Kang Jung Bong, Kim Eun Young, Park Yong Lai, Park Chan Heun, Yun Ji-Sup
Department of Surgery, Kangbuk Samsung Hospital, Sungkyunkwan University School of Medicine, Seoul, Korea.
Ann Surg Treat Res. 2017 Jan;92(1):9-14. doi: 10.4174/astr.2017.92.1.9. Epub 2016 Dec 30.
The aim of this study was to compare postoperative pain between single-incision, gasless, endoscopic transaxillary thyroidectomy (SET), and conventional open thyroidectomy.
From March to December 2015, patients with thyroid disease underwent total thyroidectomy or lobectomy. Patient's clinical and pathological characteristics, postoperative pain score using visual analog scale (VAS) were compared between the 2 groups. The primary endpoint was postoperative pain evaluated by VAS score and postoperative analgesic use. Operation time and length of postoperative hospital stay were secondary outcome measures.
Conventional, open cervical surgery was performed on 30 patients (group O) and SET was performed on 27 patients (group E). Pain scores in shoulder area, which is the ipsilateral side of the tumor location at 1 hour and 24 hours after surgery, were higher in group E patients (P < 0.05). Pain scores 7 days after surgery did not differ between the 2 groups according to the locations (P < 0.05).
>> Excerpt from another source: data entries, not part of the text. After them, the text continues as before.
-- ==== Sys2Proof/Machine/Abi.lean ====
section
/-! DEFINITION. The names of the registers and the calling convention (10_state.md R22 to R24). They bind software and
assembler; no instruction looks at them. -/

namespace Sys2Proof.Machine

/-- The alias of each register (10_state.md R22, 90_conflicts.md C10). -/
def registerAliases : List (String × RegNum) :=
  [("zero", 0), ("ra", 1), ("sp", 2), ("gp", 3), ("tp", 4), ("t0", 5), ("t1", 6), ("t2", 7), ("s0", 8), ("fp", 8),
   ("s1", 9), ("a0", 10), ("a1", 11), ("a2", 12), ("a3", 13), ("a4", 14), ("a5", 15), ("a6", 16), ("a7", 17)] ++
  [("s2", 18), ("s3", 19), ("s4", 20), ("s5", 21), ("s6", 22), ("s7", 23), ("s8", 24), ("s9", 25), ("s10", 26),
   ("s11", 27), ("t3", 28), ("t4", 29), ("t5", 30), ("t6", 31)]

/-- The numbered names `x0` to `x31` (10_state.md R20). -/
def registerNumbers : List (String × RegNum) :=
  [("x0", 0), ("x1", 1), ("x2", 2), ("x3", 3), ("x4", 4), ("x5", 5), ("x6", 6), ("x7", 7), ("x8", 8), ("x9", 9),
   ("x10", 10), ("x11", 11), ("x12", 12), ("x13", 13), ("x14", 14), ("x15", 15)] ++
  [("x16", 16), ("x17", 17), ("x18", 18), ("x19", 19), ("x20", 20), ("x21", 21), ("x22", 22), ("x23", 23),
   ("x24", 24), ("x25", 25), ("x26", 26), ("x27", 27), ("x28", 28), ("x29", 29), ("x30", 30), ("x31", 31)]

/-- The register a name stands for: its `x` name or its alias, interchangeably (10_state.md R22). The names are read in lower
case only, as the card prints them: DESIGN CHOICE (notes/assumptions/17.md). -/
def registerNamed (name : String) : Option RegNum :=
  (registerNumbers ++ registerAliases).lookup name

/-- The names of the six CSRs in assembly (10_state.md R31, 40_assembler.md R130), in lower case only: DESIGN CHOICE
(notes/assumptions/17.md). -/
def csrNames : List (String × CsrName) :=
  [("mstatus", .mstatus), ("mie", .mie), ("mip", .mip), ("mtvec", .mtvec), ("mepc", .mepc), ("mcause", .mcause)]

/-- The number of a CSR (10_state.md R31). -/
def csrNumber (p : Params) : CsrName → CsrNum
  | .mstatus => p.csrNumbers.mstatus
  | .mie => p.csrNumbers.mie
  | .mip => p.csrNumbers.mip
  | .mtvec => p.csrNumbers.mtvec
  | .mepc => p.csrNumbers.mepc
  | .mcause => p.csrNumbers.mcause

/-- The column "Preserved across Call?" (10_state.md R22, R24): some true is "Yes", some false is "No", none is a dash. -/
def preservedAcrossCall (r : RegNum) : Option Bool :=
  if r ∈ [0, 3, 4] then none
  else some (decide (r ∈ [2, 8, 9, 18, 19, 20, 21, 22, 23, 24, 25, 26, 27]))

/-- A function entered in state `s` that returns in state `t` has kept the calling convention: `sp`, `s0` to `s11` hold
what they held on entry (10_state.md R24). -/
abbrev KeepsConvention (s t : State) : Prop :=
  ∀ r : RegNum, preservedAcrossCall r = some true → t.reg r = s.reg r

end Sys2Proof.Machine
end

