/-- No interrupt is ready in one state; in the other one is, and waits. -/
theorem witness_StepRunsTheDecodedInstruction :
    (FetchAllowed (prepared 0x100#32 0x002081B3 []) ∧
      (prepared 0x100#32 0x002081B3 []).sampled.readyInterrupt = none ∧
      decode ((prepared 0x100#32 0x002081B3 []).atExecution.memRead .fetch 0x100#32 4) = .instr (.add 3 1 2)) ∧
    (FetchAllowed (atBoundary 0x13 ⟨true, false⟩ ⟨false, true⟩ 0x400#32 ⟨true, false, 1⟩) ∧
      (atBoundary 0x13 ⟨true, false⟩ ⟨false, true⟩ 0x400#32 ⟨true, false, 1⟩).sampled.readyInterrupt ≠ none ∧
      (atBoundary 0x13 ⟨true, false⟩ ⟨false, true⟩ 0x400#32 ⟨true, false, 1⟩).remainingWait = 0 + 1 ∧
      decode (({ (atBoundary 0x13 ⟨true, false⟩ ⟨false, true⟩ 0x400#32 ⟨true, false, 1⟩).sampled with
        irqWait := some 0 } : State).memRead .fetch 0x100#32 4) = .instr (.addi 0 0 0)) :=
  ⟨⟨fetchAllowed_of (by decide) (by decide) (by decide), by decide, by decide⟩,
    ⟨fetchAllowed_of (by decide) (by decide) (by decide), by decide, by decide, by decide⟩⟩

/-- At both ends of the address space, and where bytes had been stored to. -/
theorem witness_PlacedInstructionRuns :
    (Instr.bne 5 6 0x1FFE).wellFormed = true ∧
    (State.reset.pc.toNat % 4 = 0 ∧ State.reset.isMapped .fetch State.reset.pc 4 = true ∧
      ∀ k, k < 4 → State.reset.isIo (State.reset.pc + BitVec.ofNat 32 k) = false) ∧
    (({ State.reset with pc := 0xFFFFFFFC#32, stored := [0xFFFFFFFF] } : State).pc.toNat % 4 = 0 ∧
      ({ State.reset with pc := 0xFFFFFFFC#32, stored := [0xFFFFFFFF] } : State).isMapped .fetch 0xFFFFFFFC#32 4 = true ∧
      ∀ k, k < 4 → ({ State.reset with pc := 0xFFFFFFFC#32, stored := [0xFFFFFFFF] } : State).isIo
        (0xFFFFFFFC#32 + BitVec.ofNat 32 k) = false) :=
  ⟨by decide, ⟨by decide, by decide, fun _ _ => rfl⟩, ⟨by decide, by decide, fun _ _ => rfl⟩⟩

/-- The boundary goes on with nothing ready. -/
theorem goesOn_none {s : State} (h : s.sampled.readyInterrupt = none) : GoesOnIn s s.atExecution := .inl ⟨h, rfl⟩

/-- The boundary goes on with the last wait of an interrupt that is ready. -/
theorem goesOn_waiting {s : State} (h : s.sampled.readyInterrupt ≠ none) (hw : s.remainingWait = 1) :
    GoesOnIn s { s.sampled with irqWait := some 0 } := .inr ⟨0, h, hw, rfl⟩

/-- A word at 0x100 while the timer interrupt is ready and waits one boundary. -/
def waitingAt (w : Nat) (mtvec : Word) : State := atBoundary w ⟨true, false⟩ ⟨false, true⟩ mtvec ⟨true, false, 1⟩

/-- Nothing is ready in one state; in the other an interrupt is, and waits. -/
theorem witness_UnlistedWordIsIllegalInstruction :
    ∀ s ∈ [atBoundary 0xFFFFFFFF ⟨true, false⟩ ⟨false, false⟩ 0x401#32 ⟨true, true, 0⟩, waitingAt 0 0x401#32],
      ∃ u, GoesOnIn s u ∧ FetchAllowed s ∧ s.params.unlistedPolicy = .trapIllegal ∧ ExceptionsHaveATarget s ∧
        decode (u.memRead .fetch s.pc 4) = .unlisted := by
  intro s hs
  rcases List.mem_cons.mp hs with rfl | hs
  · exact ⟨_, goesOn_none (by decide), fetchAllowed_of (by decide) (by decide) (by decide), by decide, .inr (by decide),
      by decide⟩
  · obtain rfl := List.mem_singleton.mp hs
    exact ⟨_, goesOn_waiting (by decide) (by decide), fetchAllowed_of (by decide) (by decide) (by decide), by decide,
      .inr (by decide), by decide⟩

/-- The reset state with other parameters. -/
def withParams (p : Params) (s : State) : State := { s with params := p }

/-- A word refused by name with nothing ready and with an interrupt that waits; an unlisted one under `refuse`. -/
theorem witness_WordsRefusedAtDecoding :
    (∃ u, GoesOnIn (prepared 0x100#32 0x00000073 []) u ∧ FetchAllowed (prepared 0x100#32 0x00000073 []) ∧
      decode (u.memRead .fetch 0x100#32 4) = .standard .ecall) ∧
    (∃ u, GoesOnIn (waitingAt 0x10500073 0x400#32) u ∧ FetchAllowed (waitingAt 0x10500073 0x400#32) ∧
      decode (u.memRead .fetch 0x100#32 4) = .standard .wfi) ∧
    (∃ u, GoesOnIn (withParams { Config.default with unlistedPolicy := .refuse } (prepared 0x100#32 0 [])) u ∧
      FetchAllowed (withParams { Config.default with unlistedPolicy := .refuse } (prepared 0x100#32 0 [])) ∧
      decode (u.memRead .fetch 0x100#32 4) = .unlisted) :=
  ⟨⟨_, goesOn_none (by decide), fetchAllowed_of (by decide) (by decide) (by decide), by decide⟩,
    ⟨_, goesOn_waiting (by decide) (by decide), fetchAllowed_of (by decide) (by decide) (by decide), by decide⟩,
    ⟨_, goesOn_none (by decide), fetchAllowed_of (by decide) (by decide) (by decide), by decide⟩⟩
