/-- BUDGET_TICK (R371). -/
def execBudgetTick (e : Vector Nat 8) (t0 t1 : Word) (ion : Vector Word 8) (s : State) :
    Host.Outcome State Fault Refusal := .next (budgetTick s e t0 t1 ion)

/-- PWM_PERIOD_START (R376). -/
def execPwmPeriodStart (n : Fin 8) (s : State) : Host.Outcome State Fault Refusal := .next (pwmBoundary s n)

/-- PWM_ON_TIME_END (R376). -/
def execPwmOnTimeEnd (n : Fin 8) (ion : Word) (s : State) : Host.Outcome State Fault Refusal :=
  .next (pwmOnEnd s n ion)

/-- OPEN_LOAD_ON (R379). -/
def execOpenLoadOn (n : Fin 8) (s : State) : Host.Outcome State Fault Refusal := .next (openOn s n)

/-- OPEN_LOAD_OFF (R379). -/
def execOpenLoadOff (n : Fin 8) (s : State) : Host.Outcome State Fault Refusal := .next (openOff s n)

/-- SHORT_TO_BATTERY (R379). -/
def execShortToBattery (n : Fin 8) (s : State) : Host.Outcome State Fault Refusal := .next (stuckHigh s n)

/-- SENSE_IMPLAUSIBLE (R379, R380). -/
def execSenseImplausible (n : Fin 8) (s : State) : Host.Outcome State Fault Refusal := .next (senseBad s n)

/-- GANG_DERATE (R381). -/
def execGangDerate (pair : Fin 4) (oddConducts : Bool) (onCurrent : Nat) (s : State) :
    Host.Outcome State Fault Refusal := .next (gangDerate s pair oddConducts onCurrent)

end Sys2Proof.Machine
end

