/-! ### Trigger (R410) -/

/-- HARV is cleared: the record in progress is discarded. -/
def harvOff (s : State) : State := dropRecord { s with batA := { s.batA with harv := false } }

/-- R410: an enabled trigger event arms the countdown, or with HPOST 0 ends the logging at once. -/
def trigger (s : State) (i : Nat) : State :=
  if pgb s 0xD416 i ∧ s.batA.harv ∧ !s.batA.htrigd ∧ s.batA.trig = none then
    if pg s 0xD418 = 0 then harvOff { s with batA := { s.batA with htrigd := true } }
    else { s with batA := { s.batA with trig := some (pg s 0xD418).toNat } }
  else s

abbrev trORA : Nat := 0
abbrev trPACK : Nat := 1
abbrev trCRANK : Nat := 2

/-! ### Scaling (R399 to R401) -/

/-- Limits of the unsigned and signed 24-bit formats. -/
def satU24 (i : Int) : Int := clampInt 0 0xFFFFFF i
def satS24 (i : Int) : Int := clampInt (-0x800000) 0x7FFFFF i

/-- V(BAV) over range: above 1.25 V, in nV. -/
def overV (m : Sample) : Bool := decide (1250000000 < m.vBav)

/-- The shunt voltage over range: beyond 75 mV, in nV. -/
def overI (m : Sample) : Bool := decide (75000000 < m.vShunt.natAbs)

/-- Pack voltage in 10 µV. -/
def scaleV (s : State) (m : Sample) : Int :=
  let nv := min m.vBav 1250000000
  let d : Nat := 256 * 32768 * 10000
  satU24 (roundAway (nv * (pg s 0xD400).toNat * (pg s 0xD404).toNat + (pg s 0xD406).toInt * d) d)

/-- Current in 100 µA. -/
def scaleI (s : State) (m : Sample) : Int :=
  let nv := clampInt (-75000000) 75000000 m.vShunt
  let d := (pg s 0xD402).toNat * 32768
  satS24 (roundAway (10 * nv * (pg s 0xD408).toNat + (pg s 0xD40A).toInt * d) d)

/-- Temperature in 0.01 °C, or none where R400 calls it invalid. DESIGN CHOICE (log 10). -/
def scaleT (s : State) (m : Sample) : Option Int :=
  let one := 2 ^ 24
  if 100 * m.x < 2 * one ∨ 98 * one < 100 * m.x then none
  else
    let l := fxLn (1000 * m.x) ((one - m.x) * (pg s 0xD40C).toNat)
    let beta : Int := (pg s 0xD40E).toNat * fxOne
    let den := beta * 100 + l * 29815
    if den ≤ 0 then none
    else
      let num := 100 * 29815 * beta + ((pg s 0xD410).toInt - 27315) * den
      if num < -4000 * den ∨ 12500 * den < num then none else some (satS24 (roundAway num den.toNat))

/-- R426: a conversion's current as it is counted: positive currents times CHG_EFF / 1000, as the last update took
CHG_EFF (R444). -/
def countedI (s : State) (i : Int) : Int := if 0 < i then i * s.batA.chgEff else i * 1000

/-- One conversion added to a run. -/
def Acc.add (k : Acc) (v i : Int) (t : Option Int) (oV oI : Bool) (cnt : Int) : Acc :=
  { n := k.n + 1, v := k.v + v, i := k.i + i, tn := k.tn + (if t.isSome then 1 else 0), t := k.t + t.getD 0
    orV := k.orV || oV, orI := k.orI || oI, cnt := k.cnt + cnt, dis := k.dis + (-i).toNat }

/-! ### The Harvest (R405 to R409) -/

/-- Conversions of a record. -/
def recordLen (s : State) : Nat :=
  match s.batA.hdec with
  | 0 => 4
  | 1 => 40
  | 2 => 400
  | _ => (pg s 0xD412).toNat

/-- The record of an interval that is complete (Table BAT-2). DEDUCED (log 44). -/
def makeRecord (s : State) (k : Acc) (ts : BitVec 32) (start : Bool) : HRec :=
  let v := roundAway k.v k.n
  let i := roundAway k.i k.n
  let t : Int := if k.tn = 0 then 0x800000 else roundAway k.t k.tn
  { w0 := ts
    w1 := BitVec.ofInt 24 v |>.zeroExtend 32 |>.or
      (BitVec.ofNat 32 (2 ^ 24 + 2 ^ 25 * s.batA.hepoch + flag start 27 + flag k.orV 28))
    w2 := BitVec.ofInt 24 i |>.zeroExtend 32 |>.or
      (BitVec.ofNat 32 (flag k.orI 24 + 2 ^ 25 * s.estA.flow + 2 ^ 27 * (s.pack.idseq.toNat % 16) + flag s.pack.verif 31))
    w3 := BitVec.ofInt 24 t |>.zeroExtend 32 |>.or (BitVec.ofNat 32 (2 ^ 24 * s.pack.pres)) }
In conclusion, endocrine surgeons should be concerned about immediate higher postoperative pain scores in patients who undergo SET.
本研究旨在比较单切口、无气、内镜经腋窝甲状腺切除术(SET)与传统开放性甲状腺切除术的术后疼痛情况。
2015年3月至12月,甲状腺疾病患者接受了全甲状腺切除术或甲状腺叶切除术。比较两组患者的临床和病理特征,以及使用视觉模拟量表(VAS)评估的术后疼痛评分。主要终点是通过VAS评分评估的术后疼痛及术后镇痛药物的使用情况。手术时间和术后住院时间为次要观察指标。
30例患者接受了传统开放性颈部手术(O组),27例患者接受了SET手术(E组)。术后1小时和24小时,E组患者肿瘤同侧肩部区域的疼痛评分较高(P<0.05)。术后7天,两组在各部位的疼痛评分无差异(P<0.05)。
总之,内分泌外科医生应关注接受SET手术患者术后早期较高的疼痛评分。